We tested a series of two-node topologies to identify which could produce DoRA (Figure 3A). In each case, the target dose-response curves were Hill functions of the input value that gave zero baseline, unit amplitude, unit EC₅₀, and unit Hill coefficient for each node. We used non-cooperative reactions at first so that we could distinguish differences due to network topology from any effects that might be caused by reaction cooperativity. We found that the linear topology (T1), which lacks control arrows, could not produce DoRA. Upon adjustment of the model rate constants, we could align EC₅₀s or amplitudes, but not both (Figure 3B). The best compromise, judged by SWRMS distance, had a 69% EC₅₀ decrease and a 31% amplitude decrease (Document S1).

Figure 3.

Survey of two-node models. (A) All model topologies, showing topology designation, representation, name, and SWRMS distances. Green bars show fit distances with non-cooperative reactions and blue bars for cooperative reactions. Control arrow reaction rates were fixed for the shaded portions of the bars and optimized for the solid portions. Vertical dashed lines show fit distances for linear topologies. (B–E) Best fits for linear topology (T1), a positive feedback to an arrow (T14), linear topology with cooperative reactions (T1), and push-pull (T8), all with non-cooperative reactions except as noted. Colors are as in Figure 2. Insets show target responses on the x-axis and list SWRMS distances. Dashed lines in (B) show the node B responses with different values of k_AB, while crosses show EC₅₀ values.
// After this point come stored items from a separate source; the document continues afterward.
/-- MONTX_SAMPLE, R292. -/
def execMontxSample (code : Nat) (t : Instant) (s : State) : Host.Outcome State Fault Refusal :=
  let s := s.atT t
  if s.gda.stopped then .next s
  else
    let code := code % 1024
    let s := s.wr Reg.GDA_MON_TX code
    let hi := decide (s.rd Reg.GDA_TX_TX_MAX < code)
    let leak := s.soaShut && decide (s.rd Reg.GDA_TX_TX_DARK < code)
    let s := s.mapGda (fun g => { g with
      runTx := if hi then g.runTx + 1 else 0, runLeak := if leak then g.runLeak + 1 else 0 })
    let n := max 1 (s.rd Reg.GDA_CTL_TX_CONFIRM)
    if hi && n ≤ s.gda.runTx then .next (s.trip .a .txHigh)
    else if leak && n ≤ s.gda.runLeak then .next (s.trip .a .txLeak)
    else .next s

/-- MONRX_SAMPLE, R293, R298, R573: `code` is the filtered MONRX in codes of the threshold DACs; `conv`: a 1 MS/s conversion for
GDB.MON falls on this sample. -/
def execMonrxSample (code : Nat) (conv : Bool) (t : Instant) (s : State) : Host.Outcome State Fault Refusal :=
  let s := s.atT t
  if s.gdb.stopped then .next s
  else
    let code := code % 1024
    let s := if conv then s.wr Reg.GDB_MON_RX code else s
    let s := match s.guards.lastBoundary with
      | some b => if b.1 + 10 * us ≤ t && (t - b.1) % us < 10000 then s.learnValue .b 0 code else s
      | none => s
    let e := s.entryB t
    let p := s.profileB e
    let high := decide (p.2 < code)
    let low := e.lo && decide (p.1 != 0 && code < p.1)
    let s := s.mapGdb (fun g => { g with
      run := if high then g.run + 1 else 0, runLow := if low then g.runLow + 1 else 0 })
    let n := max 1 (min 16 (s.rd Reg.GDB_CTL_CONFIRM))
    if high && n ≤ s.gdb.run then .next (s.violation .b .rxHigh t)
    else if low && n ≤ s.gdb.runLow then .next (s.violation .b .rxLow t)
    else .next s

/-! ### The interlock (R294) -/

/-- INTLK_CHANGE, R294: a rise ends the closure. -/
def execIntlkChange (high : Bool) (t : Instant) (s : State) : Host.Outcome State Fault Refusal :=
  let s := s.atT t
  if s.guards.intlkHigh = high then .next s
  else .next (s.mapGuards (fun g => { g with
    intlkHigh := high, intlkAt := s.now, intlkClosed := if high then false else g.intlkClosed }))

/-- INTLK_TRIP, R294: high for 200 ns. -/
def execIntlkTrip (t : Instant) (s : State) : Host.Outcome State Fault Refusal :=
  let s := s.atT t
  if s.guards.intlkHigh && s.guards.intlkAt + 200000 ≤ s.now then .next (s.trip .b .intlk) else .next s

/-- INTLK_CLOSED, R294: low for 100 ms. -/
def execIntlkClosed (t : Instant) (s : State) : Host.Outcome State Fault Refusal :=
  let s := s.atT t
  if !s.guards.intlkHigh && s.guards.intlkAt + 100 * ms ≤ s.now then
    .next (s.mapGuards (fun g => { g with intlkClosed := true }))
  else .next s

/-! ### The guards' status to each other (R289, R301, R304) and their clocks (R285) -/

/-- PEER_STATUS, R289, R301, R304: guard `g` receives the other's state: it follows an entry into TRIPPED; GDA joins the attempt
that GDB has started, and GDB enters ARMED once it sees GDA ARMED. -/
def execPeerStatus (g : GuardId) (t : Instant) (s : State) : Host.Outcome State Fault Refusal :=
  let s := s.atT t
  let was := (s.guard g).peer
  let now := (s.guard (otherGuard g)).state
  let s := s.mapGuard g (fun x => { x with peer := now })
  if now = .tripped && was != .tripped then .next (s.trip g .follow)
  else if g = .a && now = .restart && s.gda.state = .tripped && s.guards.attemptAt.isSome then
    .next (s.guardEnter .a .restart .none)
  else if g = .b && now = .armed && s.gdb.state = .restart then .next (s.guardEnter .b .armed .none)
  else .next s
We tested all 18 two-node topologies that incorporated a single control arrow. We first chose a fixed rate constant for the control arrow and optimized all other model parameters (Figure 3A, light green bars). This was a consistent method to observe each arrow’s influence. In only four topologies (T8, T12, T14, T19) did adding the control arrow reduce the SWRMS distance. We then re-optimized the models while allowing the control arrow rate constant to vary (Figure 3A, dark green bars). This tested whether there were any parameters for which control arrow improved the fit. The same four topologies showed a lower SWRMS distance, while the others gave the same SWRMS distance as the linear topology. In these, inspection showed that the control arrow rate constants had been optimized to zero, thus simplifying them to the linear topology. Significantly, negative feedback loops (e.g. T2 and T6) did not improve DoRA.

Topologies that steepened response curves improved DoRA

We examined topologies T14 and T19 to determine how they achieved smaller SWRMS distances than the linear topology. We found that their control arrows increased node B output at high inputs while leaving it low at low inputs (Figure 3C). This steepened the node B response (increased the effective Hill coefficient) but improved EC₅₀ and amplitude alignment.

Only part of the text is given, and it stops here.